The Hoosier Vocal Emotions Corpus’s short, disyllabic pseudo-words, which are acoustically more homogeneous than longer sentences, can also be useful to researchers performing acoustic analyses. Investigations that seek to characterize the prosodic and acoustic features of different emotions would benefit from this kind of tightly controlled and not exaggerated materials, since they can help isolate specific acoustic parameters for emotion recognition more precisely. Also, the fact that our stimuli were produced with normal emotional intensity (as opposed to high, such as in affect bursts) contributes to creating more ambiguity in the corpus and makes emotion recognition not only less straightforward, but possibly also more ecologically valid. Ambiguous or subtle acoustic characteristics can be studied with a corpus like ours, that preserves this variability, and because we provide the full confusion matrix for each stimulus, researchers seeking to determine the acoustic parameters of various emotions will have a large range of clear, ambiguous, and misclassified stimuli to choose from. This variability and the range of stimulus uncertainty could also be very useful for the field of automatic emotion recognition. Training paradigms would thus be able first to use the nonambiguous stimuli (see Brendel, Zaccarelli, Schuller, & Devillers, 2010) and progressively to incorporate more subtle stimuli, ultimately leading to robust recognition scores.

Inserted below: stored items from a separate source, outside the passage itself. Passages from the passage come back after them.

-- ==== Sys2Proof/Laws/Fuse5.lean ====
section
/-! SUPPORT. What leaves fuses alone, part 5: the fuses and the boot state stay through the operations of:
Holdings, NetPorts, IngTables, EgressOps, Egress, PvOps, HostPort, Complete, Control, Dram. One lemma per function.
-/

set_option linter.unusedSimpArgs false
set_option linter.unusedVariables false

namespace Sys2Proof.Machine

open State

theorem refuse_sys (s : State) (code : Nat) :
    (refuse s code).sys = s.sys := by
  unfold refuse
  repeat' first
    | with_reducible rfl
    | with_reducible assumption
    | split
    | (intro _)
    | dsimp only

theorem functionAppear_sys (s : State) (hh : Nat) :
    (functionAppear s hh).sys = s.sys := by
  unfold functionAppear
  repeat' first
    | with_reducible rfl
    | with_reducible assumption
    | simp only [State_setHd_sys, holdEvent_sys]
    | split
    | (intro _)
    | dsimp only

theorem execFunctionPresent_sys (hh : Nat) (s : State) :
    outSys (execFunctionPresent hh s) s.sys = s.sys := by
  unfold execFunctionPresent
  repeat' first
    | with_reducible rfl
    | with_reducible assumption
    | simp only [functionAppear_sys, outSys_next, outSys_done]
    | split
    | (intro _)
    | dsimp only

theorem functionGone_sys (s : State) (hh : Nat) (td : Td) :
    (functionGone s hh td).sys = s.sys := by
  unfold functionGone
  repeat' first
    | with_reducible rfl
    | with_reducible assumption
    | simp only [State_setHd_sys, teardownStart_sys]
    | split
    | (intro _)
    | dsimp only

theorem execSriovNumvfsWrite_sys (p n : Nat) (s : State) :
    outSys (execSriovNumvfsWrite p n s) s.sys = s.sys := by
  unfold execSriovNumvfsWrite
  repeat' first
    | with_reducible rfl
    | with_reducible assumption
    | simp only [State_modHp_sys, functionAppear_sys, functionGone_sys, outSys_next, outSys_done]
    | split
    | (intro _)
    | refine Eq.trans (sys_foldl ?_ _ _) ?_
    | refine Eq.trans (sys_foldl_snd ?_ _ _) ?_
    | refine Eq.trans (sys_foldl_fst ?_ _ _) ?_
    | dsimp only

theorem execFunctionLevelReset_sys (hh : Nat) (s : State) :
    outSys (execFunctionLevelReset hh s) s.sys = s.sys := by
  unfold execFunctionLevelReset
  repeat' first
    | with_reducible rfl
    | with_reducible assumption
    | simp only [State_modHd_sys, teardownStart_sys, outSys_next, outSys_done]
    | split
    | (intro _)
    | dsimp only

theorem execD3hotToD0_sys (hh : Nat) (s : State) :
    outSys (execD3hotToD0 hh s) s.sys = s.sys := by
  unfold execD3hotToD0
  repeat' first
    | with_reducible rfl
    | with_reducible assumption
    | simp only [State_modHd_sys, teardownStart_sys, outSys_next, outSys_done]
    | split
    | (intro _)
    | dsimp only

theorem execD0ToD3hot_sys (hh : Nat) (s : State) :
    outSys (execD0ToD3hot hh s) s.sys = s.sys := by
  unfold execD0ToD3hot
  repeat' first
    | with_reducible rfl
    | with_reducible assumption
    | simp only [State_modHd_sys, outSys_next, outSys_done]
    | split
    | (intro _)
    | dsimp only

theorem cutPictures_sys (s : State) (hh : Nat) :
    (cutPictures s hh).sys = s.sys := by
  unfold cutPictures
  repeat' first
    | with_reducible rfl
    | with_reducible assumption
    | simp only [State_setJob_sys, State_setVid_sys, reapBufs_sys]
    | split
    | (intro _)
    | dsimp only

theorem execTeardownPictureCutoff_sys (hh : Nat) (s : State) :
    outSys (execTeardownPictureCutoff hh s) s.sys = s.sys := by
  unfold execTeardownPictureCutoff
  repeat' first
    | with_reducible rfl
    | with_reducible assumption
    | simp only [State_modHd_sys, cutPictures_sys, outSys_next, outSys_done]
    | split
    | (intro _)
    | dsimp only

theorem dropObjects_sys (s : State) (hh : Nat) :
    (dropObjects s hh).sys = s.sys := by
  unfold dropObjects
  repeat' first
    | with_reducible rfl
    | with_reducible assumption
    | simp only [freeSlot_sys, closeChannel_sys, cutPictures_sys]
    | split
    | (intro _)
    | refine Eq.trans (sys_foldl ?_ _ _) ?_
    | refine Eq.trans (sys_foldl_snd ?_ _ _) ?_
    | refine Eq.trans (sys_foldl_fst ?_ _ _) ?_
    | dsimp only

theorem dropSources_sys (s : State) (hh : Nat) :
    (dropSources s hh).sys = s.sys := by
  unfold dropSources clearSources
  repeat' first
    | with_reducible rfl
    | with_reducible assumption
    | split
    | (intro _)
    | dsimp only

Finally, the neutral-tone stimuli can be used on their own for research applications other than emotional processing. For instance, they could be used for pseudo-word or voice recognition tasks in investigations of individual differences in auditory, phonetic, or phonological processing or learning.

Conclusion

In this article, we have presented the Hoosier Vocal Emotions Corpus, a set of controlled disyllabic pseudo-words spoken in five basic emotions and in a neutral tone. This corpus is one of the few databases of pseudo-word vocal expressions for North American English. The corpus consists of 1,763 high-definition audio recordings by two female speakers at a medium/normal emotional intensity level. The validation of the corpus with a forced choice recognition paradigm revealed high rates of emotional validity. The recognition accuracy for each item and the full confusion matrix are provided in an accompanying database, which will allow researchers to explore the full range of stimulus uncertainty. Despite some of the limitations discussed above, this corpus presents a valuable resource for a wide variety of researchers and clinicians.